Saved data entries:
▶
/-- R144, R163, R164: a copy row whose distance exceeds `count` takes `InvalidDistance`. -/
def Obligations.CopyTooFarTakesInvalidDistance : Prop :=
  ∀ (i : Instr) (r : CopyRange) (len : Nat) (s : State), i.toOp = .copy r len →
    s.cfg.valid = true → i.wf s.cfg = true → s.cursor.Wf s.inWin s.runLen →
    s.cfg.copyBits.get r ≤ s.cursor.bitsLeft s.runLen → s.hist.count < s.distanceAt r len →
    ∃ t, exec i s = .next t ∧ ErrorTaken .invalidDistance s t

/-- R144, R161, R166 (2): a copy row whose extra bits are missing takes `UnexpectedEndOfStream`, whatever its distance would
have been. -/
def Obligations.CopyCutShortTakesEndOfStream : Prop :=
  ∀ (i : Instr) (r : CopyRange) (len : Nat) (s : State), i.toOp = .copy r len →
    s.cfg.valid = true → s.cursor.Wf s.inWin s.runLen → s.cursor.bitsLeft s.runLen < s.cfg.copyBits.get r →
    ∃ t, exec i s = .next t ∧ ErrorTaken .unexpectedEndOfStream s t

/-- R165: a copy that raises has appended no byte and written no ring cell. -/
def Obligations.FailedCopyMovesNothing : Prop :=
  ∀ (r : CopyRange) (len : Nat) (e : ErrKind) (s t : State), copyInstr r len s = .raise e t → t.hist = s.hist

/-- R145 to R150, R75: the distances of each range under the default configuration, for every extra-bits field and every
length; no distance is below the length. -/
def Obligations.DefaultDistanceRanges : Prop :=
  ∀ (r : CopyRange) (len : Nat) (bits : List Bool), bits.length = Cfg.default.copyBits.get r → 3 ≤ len → len ≤ 64 →
    len ≤ distanceOf Cfg.default r len (extraOf bits) ∧
    (match r with
      | .r0 => 3 | .r1 => 19 | .r2 => 83 | .r3 => 339 | .r4 => 1363 | .r5 => 5459)
        ≤ distanceOf Cfg.default r len (extraOf bits) ∧
    distanceOf Cfg.default r len (extraOf bits) ≤
      (match r with
        | .r0 => 79 | .r1 => 143 | .r2 => 399 | .r3 => 1423 | .r4 => 5519 | .r5 => 21903)

/-! ### Errors and the host -/

/-- R164, R172: what taking an error leaves for the host to see, and what it leaves alone. -/
def Obligations.AbortShowsTheErrorOnly : Prop :=
  ∀ (e : ErrKind) (s : State), ErrorTaken e s (abort e s)

/-- R42, R43, R160: the numbers that the host reads for `STATUS` and, outside a run, for `ERRCODE`. -/
def Obligations.StatusAndErrcodeNumbers : Prop :=
  ∀ (s : State),
    (hostRead .status s).hostData
      = (match s.status with | .idle => 0 | .busy => 1 | .done => 2 | .error => 3) ∧
    (s.status ≠ .busy →
      (hostRead .errcode s).hostData
        = match s.errcode with
          | none => 0
          | some .unexpectedEndOfStream => 1
          | some .invalidHuffmanCode => 2
          | some .invalidDistance => 3)

/-- R45: when `STATUS = DONE` the host reads `OUT_LEN` and the bytes of `OUT` in the order they were appended. -/
def Obligations.DoneShowsTheOutput : Prop :=
  ∀ (s : State), s.status = .done →
    (hostRead .outLen s).hostData = s.outLen ∧
    ∀ k v, s.hist.out[k]? = some v → (hostReadOut k s).hostData = v.toNat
◀
▸ **Description of the task**
Reproduce all of the records, keeping every character unchanged.

▸ **Result for this task**
/-- R144, R163, R164: a copy row whose distance exceeds `count` takes `InvalidDistance`. -/
def Obligations.CopyTooFarTakesInvalidDistance : Prop :=
  ∀ (i : Instr) (r : CopyRange) (len : Nat) (s : State), i.toOp = .copy r len →
    s.cfg.valid = true → i.wf s.cfg = true → s.cursor.Wf s.inWin s.runLen →
    s.cfg.copyBits.get r ≤ s.cursor.bitsLeft s.runLen → s.hist.count < s.distanceAt r len →
    ∃ t, exec i s = .next t ∧ ErrorTaken .invalidDistance s t

/-- R144, R161, R166 (2): a copy row whose extra bits are missing takes `UnexpectedEndOfStream`, whatever its distance would
have been. -/
def Obligations.CopyCutShortTakesEndOfStream : Prop :=
  ∀ (i : Instr) (r : CopyRange) (len : Nat) (s : State), i.toOp = .copy r len →
    s.cfg.valid = true → s.cursor.Wf s.inWin s.runLen → s.cursor.bitsLeft s.runLen < s.cfg.copyBits.get r →
    ∃ t, exec i s = .next t ∧ ErrorTaken .unexpectedEndOfStream s t

/-- R165: a copy that raises has appended no byte and written no ring cell. -/
def Obligations.FailedCopyMovesNothing : Prop :=
  ∀ (r : CopyRange) (len : Nat) (e : ErrKind) (s t : State), copyInstr r len s = .raise e t → t.hist = s.hist

/-- R145 to R150, R75: the distances of each range under the default configuration, for every extra-bits field and every
length; no distance is below the length. -/
def Obligations.DefaultDistanceRanges : Prop :=
  ∀ (r : CopyRange) (len : Nat) (bits : List Bool), bits.length = Cfg.default.copyBits.get r → 3 ≤ len → len ≤ 64 →
    len ≤ distanceOf Cfg.default r len (extraOf bits) ∧
    (match r with
      | .r0 => 3 | .r1 => 19 | .r2 => 83 | .r3 => 339 | .r4 => 1363 | .r5 => 5459)
        ≤ distanceOf Cfg.default r len (extraOf bits) ∧
    distanceOf Cfg.default r len (extraOf bits) ≤
      (match r with
        | .r0 => 79 | .r1 => 143 | .r2 => 399 | .r3 => 1423 | .r4 => 5519 | .r5 => 21903)

/-! ### Errors and the host -/

/-- R164, R172: what taking an error leaves for the host to see, and what it leaves alone. -/
def Obligations.AbortShowsTheErrorOnly : Prop :=
  ∀ (e : ErrKind) (s : State), ErrorTaken e s (abort e s)

/-- R42, R43, R160: the numbers that the host reads for `STATUS` and, outside a run, for `ERRCODE`. -/
def Obligations.StatusAndErrcodeNumbers : Prop :=
  ∀ (s : State),
    (hostRead .status s).hostData
      = (match s.status with | .idle => 0 | .busy => 1 | .done => 2 | .error => 3) ∧
    (s.status ≠ .busy →
      (hostRead .errcode s).hostData
        = match s.errcode with
          | none => 0
          | some .unexpectedEndOfStream => 1
          | some .invalidHuffmanCode => 2
          | some .invalidDistance => 3)

/-- R45: when `STATUS = DONE` the host reads `OUT_LEN` and the bytes of `OUT` in the order they were appended. -/
def Obligations.DoneShowsTheOutput : Prop :=
  ∀ (s : State), s.status = .done →
    (hostRead .outLen s).hostData = s.outLen ∧
    ∀ k v, s.hist.out[k]? = some v → (hostReadOut k s).hostData = v.toNat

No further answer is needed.